Five years ago I presented an ENG Safety presentation at the National Press Photographer's Newsvideo Workshop in Oklahoma. I had a tape of Potomac Television Services Corp. employee Al Battle, who was killed while rushing to send a live shot back for CNN. I brought a variety of overhead transparencies showing police reports, news accounts, and safety data.

Included was a well-researched history of elevated structure/power line accidents, and descriptions of laws covering clearance and training mandates. 

To me, the deadly silence among the 350 people in that dark, circular amphitheater was either good or bad news. I wasn't sure if they were asleep or scared.

After my presentation, about a dozen people came down to talk to me. One told of a few accidents. Another, a close call he survived, ashamed to tell his boss. A third was in tears, telling me she was there when Battle got it, and so scared that nobody would ever know what really got him; we'd all just forget. 

They were scared. 

Those who have learned about Battle, understood why he died, and shared that information with their peers have done a great job trying to teach others to watch out for overhead lines. They have many more tools to use now. Broadcasters should use them.
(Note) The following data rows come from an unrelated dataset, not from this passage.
-- ==== Sys2Proof/Machine/Lifecycle.lean ====
section
/-! DEFINITION. Barriers of a cluster (R321, R322), and the end of warps, blocks, clusters and grids (R273, R419). -/

namespace Sys2Proof.Machine

open Sys2Proof

/-! ## Barriers -/

def Bar.init : Bar := { arrived := 0, who := [], expect := 0, ph := 0 }
def Cluster.bar (c : Cluster) (b : Nat) : Bar := tgetD c.bars b Bar.init
def Cluster.setBar (c : Cluster) (b : Nat) (x : Bar) : Cluster := { c with bars := tset c.bars b x }
def State.setCluster (s : State) (n : Nat) (c : Cluster) : State := { s with clusters := tset s.clusters n c }

/-- The warps of a cluster that have not exited. -/
def State.liveWarps (s : State) (cluster : Nat) : AMap Warp :=
  s.warps.filter fun p => p.2.cluster = cluster && p.2.status != .exited

/-- Whether a barrier's phase is complete: arrivals reach n, or with n = 0 every warp that has not exited has
arrived. -/
def barDone (s : State) (cluster : Nat) (x : Bar) : Bool :=
  if x.arrived = 0 then false
  else if x.expect ≠ 0 then decide (x.expect ≤ x.arrived)
  else (s.liveWarps cluster).all fun p => x.who.contains p.1

/-- A phase that is complete: PH advances and the arrivals return to 0. -/
def Bar.complete (x : Bar) : Bar := { x with arrived := 0, who := [], expect := 0, ph := x.ph + 1 }

/-- A barrier examined. -/
def State.barCheck (s : State) (cluster b : Nat) : State :=
  match tget s.clusters cluster with
  | none => s
  | some c => if barDone s cluster (c.bar b) then s.setCluster cluster (c.setBar b (c.bar b).complete) else s

/-- An arrival of warp `k`: the phase it counted in, or the barrier-count fault (R321). A warp without a cluster meets a
barrier of its own that never completes. -/
def State.barArrive (s : State) (k : Nat) (w : Warp) (b n : Nat) : Except Trap (State × Word) :=
  match tget s.clusters w.cluster with
  | none => .ok (s, 0)
  | some c =>
    let x := c.bar b
    if x.arrived ≠ 0 ∧ x.expect ≠ n then .error { cause := Cause.barrierCount }
    else
      let y := { x with arrived := x.arrived + 1, who := k :: x.who, expect := n }
      .ok ((s.setCluster w.cluster (c.setBar b y)).barCheck w.cluster b, x.ph)

/-- The phase count a warp's cluster shows for a barrier. -/
def State.barPhase (s : State) (w : Warp) (b : Nat) : Word :=
  match tget s.clusters w.cluster with
  | none => 0
  | some c => (c.bar b).ph

/-! ## The end of a warp -/

/-- Whether every warp of a block has exited. -/
def State.blockDone (s : State) (b : Nat) : Bool := s.warps.all fun p => p.2.block != b || p.2.status == .exited

/-- A cluster that was admitted and whose blocks have all exited. -/
def State.clusterDone (s : State) (p : Nat × Cluster) : Bool :=
  p.2.admitted && s.blocks.all fun b => b.2.cluster != p.1 || b.2.freed || s.blockDone b.1

/-- Clusters of a deterministic grid release in ascending rank on each die; other clusters at once (R429). -/
def mayRelease (s : State) (p : Nat × Cluster) : Bool :=
  let det := ((tget s.grids p.2.grid).map fun g => g.recd.det).getD false
  s.clusterDone p && (!det || s.clusters.all fun q =>
    q.2.grid != p.2.grid || decide (p.2.rank ≤ q.2.rank)
      || (q.2.cores.head?.map dieOf) != (p.2.cores.head?.map dieOf) || q.2.released)

/-- Clusters that may release do, lowest rank first, each with all its blocks at once (R414); `n` bounds the passes. -/
def releaseClusters : Nat → State → State
  | 0, s => s
  | n + 1, s =>
    match s.clusters.find? fun p => !p.2.released && mayRelease s p with
    | none => s
    | some p =>
      releaseClusters n { s.setCluster p.1 { p.2 with released := true } with
        blocks := s.blocks.map fun b => (b.1, if b.2.cluster = p.1 then { b.2 with freed := true } else b.2) }

def LaunchRec.clusters (r : LaunchRec) : Nat := r.gx * r.gy * r.gz

/-- Whether a grid can retire: every cluster done and every grid it launched retired (R419). -/
def gridDone (s : State) (g : Nat) (x : Grid) : Bool :=
  decide (((s.clusters.filter fun p => p.2.grid == g && s.clusterDone p).length) = x.recd.clusters)
  && s.grids.all fun p => p.2.parent != some g || p.2.retired

/-- Grids that can retire do, children before parents; `n` bounds the passes. -/
def retireGrids : Nat → State → State
  | 0, s => s
  | n + 1, s =>
    match s.grids.find? fun p => !p.2.retired && gridDone s p.1 p.2 with
    | none => s
    | some p => retireGrids n { s with grids := tset s.grids p.1 { p.2 with retired := true } }

/-- The whole effect of the warps that have exited on their cluster, its blocks and its grid. -/
def State.settle (s : State) : State :=
  retireGrids (s.grids.length + 1) (releaseClusters (s.clusters.length + 1) s)

/-- A phased block whose non-exited warps are all phase-waiting queues its next phase (R421). -/
def State.phaseCheck (s : State) (b : Nat) : State :=
  let ws := s.warps.filter fun p => p.2.block = b && p.2.status != .exited
  match tget s.blocks b with
  | none => s
  | some x =>
    if !ws.isEmpty && !x.nextPhase && ws.all fun p => p.2.status == .phaseWait then
      { s with blocks := tset s.blocks b { x with phase := x.phase + 1, nextPhase := true } }
    else s

/-- A warp ends: pending register results are discarded, its nodes and quota are freed, its cluster's barriers are
examined again, and its block, cluster and grid follow (R273, R321, R419). -/
def State.exitWarp (s : State) (k : Nat) (w : Warp) : State :=
  let s := s.setWarp k { w with status := .exited, wait := .run, pend := [], flags := .replicate 12 0, unfl := 0
                                tmode := .init, perg := .init, clause := .init }
  let s := (countFrom 0 16).foldl (fun s b => State.barCheck s w.cluster b) s
  (s.phaseCheck w.block).settle

end Sys2Proof.Machine
end

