-- ==== Sys2Proof/Machine/Fresh.lean ====
section
/-! DEFINITION. Agents as they start: a warp (R416) and a Kiosk run (R121). -/

namespace Sys2Proof.Machine

open Sys2Proof

/-- A warp as it starts (R416), with lanes `lm`. -/
def Warp.fresh (ctx core : Nat) (lm : W32) : Warp :=
  { ctx := ctx, core := core, grid := 0, cluster := 0, block := 0, role := 0, wid := 0, rank := 0
    bid := .replicate 3 0, sys := false, s := .replicate 64 0, shadow := .replicate 8 0, v := [], winbase := 0, lo := 0
    budget := 64, em := lm, lm := lm, nmode := 0, regctr := 0, regpc := 0, ashape := 0xF, spillbase := 0
    spilllen := 0, spillcnt := 0, hintmiss := 0, sel := .replicate 4 0
    gens := Vector.ofFn fun i => seedLfsr 0 0 i.val, gs := seedLfsr 0 0 32, flags := .replicate 12 0, unfl := 0
    clause := .init, pend := [], pc := 0, ipc := 0, fcause := 0, faddr := 0, fpc := 0, fnode := 0, fnpc := 0, fnreg := 0
    tpc := 0, tem := 0, tstat := 0, tmode := .init, perg := .init, wait := .run, status := .live, det := false
    held := [], base := none, qend := false, retired := 0, tlSeen := .replicate 10 0, preacked := false, split := none, credit := [], creditAt := none, stamp := 0 }

def KRun.fresh : KRun :=
  { seq := 0, ctx := 0, warp := 0, tok := 0, core := 0, num := 0, ch := 0, prog := [], plen := 0, src := 0, slen := 0, param := [], dst := []
    dstVa := 0, dlen := 0, recd := [], recVa := 0, desc := [] }

/-- A run about to execute its first word. -/
def KState.fresh (r : KRun) (prog : List Word) : KState :=
  { run := r, k := .replicate 4 [], p := .replicate 8 lanesZero, c := [], masks := .replicate 16 0xFFFFFFFF, mstack := []
    s := .replicate 8 0, pc := 0, prog := prog, retired := 0, derr := 0, dataErr := false, paused := false
    preempted := false }

end Sys2Proof.Machine
end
Those who haven't learned are those to which the saying, "those who forget the past are condemned to repeat it" applies. Unfortunately, it applies to many of today's van technicians, reporters, photographers, newsroom personnel, managers, stations, and their corporate owners.

Five years is more than enough time to have learned. In five, so many have learned about new equipment, walking stand-ups, and more. They could've learned power line dangers. Have they? 

Is saying everyone can be taught too optimistic? Well, in the previous decades, many were aware of the first accidents, with court cases, newspaper, and magazine accounts in the public domain. Cara Crosby, Don Hayford, and Bob Tierney may be unknown by many, but their incidents were publicized, like Battle's. Crosby and Hayford can still describe theirs. Tierney died in his. Perhaps some feared the industry would also forget him. Unfortunately, it did.

Blame Everybody

Can you blame the manufacturers? Yes. They knew. They were sued, but let the issue die; perhaps on the advice of attorneys who may have discouraged them from distributing the information which may have saved lives. They have suffered, too. 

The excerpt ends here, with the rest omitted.